Dès avant notre arrivée à Brest, nous avions pris la décision qu’il ne s’agirait que d’une étape courte. En effet, nous souhaitons rester en mode voyage et non convoyage le plus longtemps possible. Nous prenons donc la décision de traverser la manche dès que possible et de rentrer en Belgique via la côte sud de l’Angleterre. Il semble que l’on puisse trouver du vent le mardi 27 juin pour traverser la manche, alors la décision est prise. Nous planifions le départ pour 17 heures afin de bénéficier du courant favorable dans le goulet de Brest et le chenal du Four. Le bateau est rapidement re-préparé et avitaillé. Nous passons ensuite à une étape un peu plus difficile, l’au revoir à Picasso et à La Perla. Ils organisent pour nous un petit goûter sur le ponton. Ces moments sont toujours difficiles et heureusement que le courant veille sur l’horaire afin que les adieux ne s’éternisent pas.

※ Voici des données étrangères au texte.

-- ==== Sys2Proof/Laws/Time.lean ====
section
/-!
SUPPORT. Sys2Proof/Laws/Time.lean: what the passing of device time alone does (R193, R196): it moves the TIME part and nothing else.
-/
namespace Sys2Proof.Machine

/-- Device time is reached by passing some number of clocks. -/
theorem State.reach_clocks (s : State) (t : Nat) : s.reach t = s ∨ ∃ n, s.reach t = s.clocks n := by
  unfold State.reach
  dsimp only
  split
  · exact .inl rfl
  · exact .inr ⟨_, rfl⟩

/-- A device time that has passed, or lies half the range or more ahead, is not reached (R196). -/
theorem State.reach_past (s : State) (t : Nat) (h : t * 2 ^ 32 ≤ s.time.now ∨ 2 ^ 95 ≤ t * 2 ^ 32 - s.time.now) : s.reach t = s := by
  unfold State.reach
  exact if_pos (h.imp_left Nat.sub_eq_zero_of_le)

/-- TIME clocks are counted one by one. -/
theorem State.clocks_clk (s : State) (n : Nat) : (s.clocks n).time.clk = s.time.clk + n := by cases s; rfl

/-- Reaching a device time moves nothing but the TIME part. -/
@[simp] theorem State.reach_rest (s : State) (t : Nat) :
    (s.reach t).SameInside s ∧ (s.reach t).regs = s.regs ∧ (s.reach t).cmd = s.cmd ∧ (s.reach t).host = s.host ∧ (s.reach t).sys = s.sys
      ∧ (s.reach t).stream = s.stream ∧ (s.reach t).seq = s.seq ∧ (s.reach t).stn = s.stn ∧ (s.reach t).out = s.out := by
  obtain h | ⟨n, h⟩ := s.reach_clocks t <;> simp [h]

end Sys2Proof.Machine
end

Nous nous arrêtons ponton « gasoil » pour faire le plein avant de partir sur l’Angleterre. En passant le pistolet de la pompe depuis le ponton jusqu’au bateau, je glisse malencontreusement sur un endroit où il devait y avoir du gasoil. Mon côté droit s’écrase sur le bord du ponton alors que je glisse dans l’eau. Philippe et Cédric qui sont heureusement présents me rattrapent. La douleur est si intense que je peux à peine respirer durant les premières minutes. Je refuse de me laisser abattre et encore moins d’annuler notre départ. Anne-Lise me donne deux anti-douleurs et termine le plein. Nous prenons le départ comme prévu.
Nous commençons par tirer des bords pour sortir du goulet de Brest avec le vent de face. Chaque manœuvre réveille la douleur mais elle me paraît supportable. Une fois sorti du goulet, le vent est malheureusement aux abonnés absents. Nous allumons le moteur car nous savons qu’il faut impérativement avancer et sortir du chenal du Four avant la bascule de courant. Les prévisions annoncent le retour du vent dès la sortie du chenal du Four. Malheureusement, Éole se fait attendre. Nous jouons en fait au chat et à la souris toute le nuit avec le vent qui ne s’établit franchement qu’en début de matinée. Nous pouvons alors envoyer le spi et avancer à très bonne vitesse vers notre première destination outre manche, Fowey. Nous entrons dans l’embouchure vers 16h00 après une transmanche un peu désastreuse puisque nous totalisons presque 12 heures de moteur, ce qui n’est pas franchement le genre de la maison. Heureusement, la récompense est de taille. La rivière semble un havre de paix entourée de deux petits villages aux maisons colorées. Il y a par contre peu de places disponibles. Nous nous amarrons sur une bouée assez haut sur la rivière. Nous sommes fatigués mais heureux d’avoir traversé la manche et de retrouver l’ambiance des côtes britanniques. Les douleurs se réveillent avec le refroidissement de l’organisme. Je crains avoir une ou deux fractures de côte. Même si cela n’est pas très raisonnable, je décide de ne pas en parler à la faculté et de continuer le traitement antalgique. Je n’ai nullement envie de me voir interdire de naviguer.





Durant notre séjour à Fowey, le temps s’arrête quelque peu. Nous profitons de ballades dans la petite ville et le long du littoral, nous renouons avec les produits et la gastronomie anglaise. Nous restons au total quatre nuits dans l’embouchure de cette sympathique rivière.